A controversial payday loan company has received 63 complaints for one of their recent television adverts, and has had the complaints upheld by the Advertising Standards Agency (ASA), who found that it was misleading and did not comply with the Consumer Credit (Advertisements).
Viewers complained that the ‘light hearted presentation’ of the ad was likely to mislead vulnerable consumers about the nature and implications of taking out a pay day loan.
Accompanied to cheerful background music, the ad showed a man who spoke as two different characters, having a conversation with himself. One half needed to borrow £70 immediately to tide him over until next Tuesday, at one point he says, “Of course, I could ask my bank…” as laughter plays in the background.
The other half plays the part of payday lender, Wonga, who says, “I can help, just visit my website.”
The man says: “Bet this is going to cost me an arm and a leg”, to which his alter-ego answers: “No, you can keep those sir. Seventy pounds for five days will cost you £9.22. Two clicks at Wonga.com will tell you all you need to know.”
Meanwhile text on screen stated: “£70 for 5 days = £9.22. Total repayable £79.22. Typical 2689% APR.”

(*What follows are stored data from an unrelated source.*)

-- ==== Sys2Proof/Safety.lean ====
section
/-! DEFINITION. What counts as safe on this block, and the terms claims are made in: completion, frames, and what memory
and registers keep. -/

namespace Sys2Proof.Machine

/-! ## Safety -/

/-- Both gate outputs of channel `n` are low. -/
def State.gatesLow (s : State) (n : Nat) : Bool := !s.pins.gu.getLsbD n && !s.pins.gl.getLsbD n

/-- Group `g` is asserted: TRIP_STATE shows it. -/
def State.asserted (s : State) (g : Nat) : Bool := bitOf (s.io Reg.TRIP_STATE_ASSERTED) g

/-- Group `g` is ARMED or in HOLD, and neither cleared nor re-armed in the present tick (R323, R328). -/
def State.armedOrHeld (s : State) (g : Nat) : Prop :=
  (s.io (Reg.TRIP_GRP_STAT_STATE g) = grpArmed ∨ s.io (Reg.TRIP_GRP_STAT_STATE g) = grpHold) ∧
  (∀ x, (s.grp g).cleared = some x → x.1 ≠ s.tb.ticks) ∧ ∀ x, (s.grp g).rearmed = some x → x.1 ≠ s.tb.ticks

/-- At most one die holds the worker role (R455). -/
def State.oneWorker (s : State) : Prop := ¬(s.io (Reg.RED_DIE_WORKER 0) = 1 ∧ s.io (Reg.RED_DIE_WORKER 1) = 1)

/-! ## Completion -/

/-- Command `i` completes at `s`: it answers a next state, of which `P` holds. -/
def Completes (i : Instr) (s : State) (P : State → Prop) : Prop := ∃ t, exec i s = .next t ∧ P t

/-! ## Frames -/

/-- The fields of the state, by name. -/
inductive Fld where
  | regs | shadow | shadowP | stagedW | stagedP | sets | ram | flash | tb | pins | power | jtag | boot | rewrite
  | bobs | cores | locks | lockLast | latched | faultTicks | gnd | lfsr | gndClk | gndEm | gen | sync | trip | red
  | adapt | gooseSt | goosePub | cleReq | links | nol | regions | placed | movedAt | cles | meas | inj | balCh
  | balCell | hubMem | hubArm | lanes | servo | ptp | picot | netPair | eth | svSub | gooseSub | maint | freeCtr
  | out | pending
deriving DecidableEq, Repr

/-- Field `f` of `t` is as in `s`. -/
def Fld.same : Fld → State → State → Prop
  | .regs, s, t => t.regs = s.regs
  | .shadow, s, t => t.shadow = s.shadow
  | .shadowP, s, t => t.shadowP = s.shadowP
  | .stagedW, s, t => t.stagedW = s.stagedW
  | .stagedP, s, t => t.stagedP = s.stagedP
  | .sets, s, t => t.sets = s.sets
  | .ram, s, t => t.ram = s.ram
  | .flash, s, t => t.flash = s.flash
  | .tb, s, t => t.tb = s.tb
  | .pins, s, t => t.pins = s.pins
  | .power, s, t => t.power = s.power
  | .jtag, s, t => t.jtag = s.jtag
  | .boot, s, t => t.boot = s.boot
  | .rewrite, s, t => t.rewrite = s.rewrite
  | .bobs, s, t => t.bobs = s.bobs
  | .cores, s, t => t.cores = s.cores
  | .locks, s, t => t.locks = s.locks
  | .lockLast, s, t => t.lockLast = s.lockLast
  | .latched, s, t => t.latched = s.latched
  | .faultTicks, s, t => t.faultTicks = s.faultTicks
  | .gnd, s, t => t.gnd = s.gnd
  | .lfsr, s, t => t.lfsr = s.lfsr
  | .gndClk, s, t => t.gndClk = s.gndClk
  | .gndEm, s, t => t.gndEm = s.gndEm
  | .gen, s, t => t.gen = s.gen
  | .sync, s, t => t.sync = s.sync
  | .trip, s, t => t.trip = s.trip
  | .red, s, t => t.red = s.red
  | .adapt, s, t => t.adapt = s.adapt
  | .gooseSt, s, t => t.gooseSt = s.gooseSt
  | .goosePub, s, t => t.goosePub = s.goosePub
  | .cleReq, s, t => t.cleReq = s.cleReq
  | .links, s, t => t.links = s.links
  | .nol, s, t => t.nol = s.nol
  | .regions, s, t => t.regions = s.regions
  | .placed, s, t => t.placed = s.placed
  | .movedAt, s, t => t.movedAt = s.movedAt
  | .cles, s, t => t.cles = s.cles
  | .meas, s, t => t.meas = s.meas
  | .inj, s, t => t.inj = s.inj
  | .balCh, s, t => t.balCh = s.balCh
  | .balCell, s, t => t.balCell = s.balCell
  | .hubMem, s, t => t.hubMem = s.hubMem
  | .hubArm, s, t => t.hubArm = s.hubArm
  | .lanes, s, t => t.lanes = s.lanes
  | .servo, s, t => t.servo = s.servo
  | .ptp, s, t => t.ptp = s.ptp
  | .picot, s, t => t.picot = s.picot
  | .netPair, s, t => t.netPair = s.netPair
  | .eth, s, t => t.eth = s.eth
  | .svSub, s, t => t.svSub = s.svSub
  | .gooseSub, s, t => t.gooseSub = s.gooseSub
  | .maint, s, t => t.maint = s.maint
  | .freeCtr, s, t => t.freeCtr = s.freeCtr
  | .out, s, t => t.out = s.out
  | .pending, s, t => t.pending = s.pending

/-- Every field of the state but those of `m` is in `t` as in `s`. -/
def Frame (m : List Fld) (s t : State) : Prop := ∀ f, f ∉ m → f.same s t

/-- Every register field but those listed reads in `t` as in `s`, its shadow and comparison copy too. -/
def RegsKept (fs : List (Die × Field)) (s t : State) : Prop :=
  ∀ d f, (∀ p ∈ fs, fieldKey p.1 p.2 ≠ fieldKey d f) → t.rd d f = s.rd d f ∧ t.rdSh d f = s.rdSh d f ∧ t.rdShP d f = s.rdShP d f

/-- Every byte of RAM and flash reads in `t` as in `s`. -/
def MemKept (s t : State) : Prop := (∀ loc a, t.ram8 loc a = s.ram8 loc a) ∧ ∀ off, t.flash8 off = s.flash8 off

/-- The fields of a register word that a write changes by their access codes alone: no command (WO) among them, no counter behind a
W1C bit, no standing cause, and no RW field whose write starts something (GEN_DIS, the lane words, BOB_DESC). -/
def plainWord (fs : List Field) : Bool :=
  fs.all (fun f => f.acc ≠ .wo
    && (f.acc ≠ .w1c || ((satCounter f).isNone && f ≠ Reg.AVS_STAT_AVS_LOST 0 && f ≠ Reg.AVS_STAT_AVS_LOST 1))
    && (f.acc ≠ .rw || !(within f.addr 0x40420010 0x40420020 || within f.addr 0x40600000 0x40600800
      || within f.addr 0x50004000 0x50004800)))

/-! ## Ground -/

/-- Every request that waits at a Ground target of die `d`, or holds one, is of one of the 24 requesters (R151). -/
def State.groundOk (s : State) (d : Die) : Prop :=
  ∀ g, g < 38 → (∀ q ∈ (s.gndTarget d g).waiting, q.req < 24) ∧ ∀ h ∈ (s.gndTarget d g).hold, h.rq.req < 24

/-- No error waits in what the grants of die `d` still move (R126). -/
def State.groundClean (s : State) (d : Die) : Prop := ∀ g, g < 38 → ∀ h ∈ (s.gndTarget d g).hold, h.rq.errs = []

/-! ## Couching (R458) -/

/-- A number from 0 below `n`. -/
def natBelow (n : Nat) (z : Int) : Bool := decide (0 ≤ z) && decide (z < n)

/-- `v` is what an item of the ladder engine's image can hold: of a band its level, changes and pin, of an arm its error and side, of a member
the count held, of the health records a word. -/
def ImageItem.fits : ImageItem → List Int → Bool
  | .band n, [h, c, q] => decide (n < 128) && natBelow (2 ^ (Reg.BAL_CH_H n).width) h
      && natBelow (2 ^ (Reg.BAL_CH_CHANGES n).width) c && natBelow (2 ^ (Reg.BAL_CH_PIN n).width) q
  | .arm a, [_, up] => decide (a < 8) && natBelow 2 up
  | .member node, [_] => decide (node < 0x1000)
  | .health i, [w] => decide (i < 512) && natBelow (2 ^ 32) w
  | _, _ => false

/-! ## Ethernet ports (R396) -/

/-- From `s`, frame `o` of rank `r` for port `p` leaves at once where the port is free with nothing waiting, and joins what waits
while a frame is in progress that does not give way to it. -/
def SendsOn (s t : State) (p r : Nat) (o : Output) : Prop :=
  ((s.ethOf p).queue = [] → (s.ethOf p).busyTo ≤ s.tb.ticks → t.out = s.ethFrame p o :: s.out) ∧
  (s.tb.ticks < (s.ethOf p).busyTo → s.ethYields p r = none → t.out = s.out ∧ (t.ethOf p).queue = (s.ethOf p).queue ++ [(r, s.ethFrame p o)])

/-- Frame `o` of rank `r` has left port `p` or waits there. -/
def State.handed (s : State) (p r : Nat) (o : Output) : Prop :=
  ∃ tci seq lan, .eth p tci seq lan o ∈ s.out ∨ (r, .eth p tci seq lan o) ∈ (s.ethOf p).queue

/-! ## What shared operations touch -/

/-- What posting an event touches. -/
def mPost : List Fld := [.bobs, .cores, .latched, .out]
/-- What a frame sent on an Ethernet port touches. -/
def mEth : List Fld := [.eth, .out]
/-- What a GOOSE publication touches. -/
def mGoose : List Fld := [.regs, .netPair, .goosePub, .gooseSt, .eth, .out]
/-- What the trip fabric touches. -/
def mTrip : List Fld := [.regs, .gen, .pins, .trip, .bobs, .cores, .latched, .out, .eth, .netPair, .goosePub, .gooseSt, .links]
/-- What a rise of the grade touches. -/
def mGrade : List Fld := mTrip ++ [.ram, .red, .tb, .nol, .servo]
/-- What a change of a lane's state touches: the lane, and what its user learns of it. -/
def mLane : List Fld := [.regs, .lanes, .links, .ptp, .servo, .tb] ++ mPost
/-- What the reception of a Nolri frame touches before anyone takes it. -/
def mNol : List Fld := [.regs, .links, .nol] ++ mPost

/-! ## Where commands find something to do -/

/-- The device takes a Nolri frame for itself: it finds room, passes its check, and is meant for the device (R361, R367). -/
def State.takesFrame (s : State) (l type : Nat) (h : NolHeader) (payload : List Byte) : Prop :=
  (s.nolReceive l type h true payload).2 = true

/-- It is the turn of CLE instruction `i`: the engine runs, the instruction stands at its program counter, and its condition
holds (R226, R227). -/
def State.cleTurn (s : State) (d : Die) (c : Nat) (i : CleInstr) : Prop :=
  s.cleIssues d c = true ∧ s.cleFetch d c = some i ∧ s.executes d c i = true

end Sys2Proof.Machine
end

Wonga responded to the complaints, saying that they said they took their branding and consumers perception of their service “very seriously” and had never received a complaint that a customer did not understand their pricing or terms.
The payday lender said that the average consumer was “not vulnerable” as many cash advances were done online and therefore customers would have “the mental ability to transact online” to obtain a loan from them.
Wonga also said the laughter in the ad was intended to “create a connection with those viewers who had found banks and their charges less than helpful or transparent”, and was only heard for “approximately two seconds”.
Although the payday lender said that it did not believe the ad was misleading, they said they were willing to amend it for future use.
However, the ASA found that the ad did not comply with Consumer Credit regulations as the size of the on-screen text that provided details of the APR was not large enough.
In the adjudication, the ASA stated: “The tone of the ad, which included light hearted background music, colourful imagery, laughter related to the concept of obtaining a loan from a bank, a seemingly casual conversation and a character that wore a split costume and had half a beard gave the general impression that the service offered was a trivial one that could be considered in a light hearted manner.
“We considered the ad did trivialise the nature of the service offered and gave a misleading impression to those who were likely to qualify for it, which could include vulnerable viewers who had money problems.”
The advertising watchdog ruled that the ad must not be shown again in its current form.
The ASA concluded: “We told Wonga to ensure their future marketing material was presented in such a way that it was not likely to mislead about the nature and implications of the product. We also told them to ensure their advertising complied with the relevant regulations.”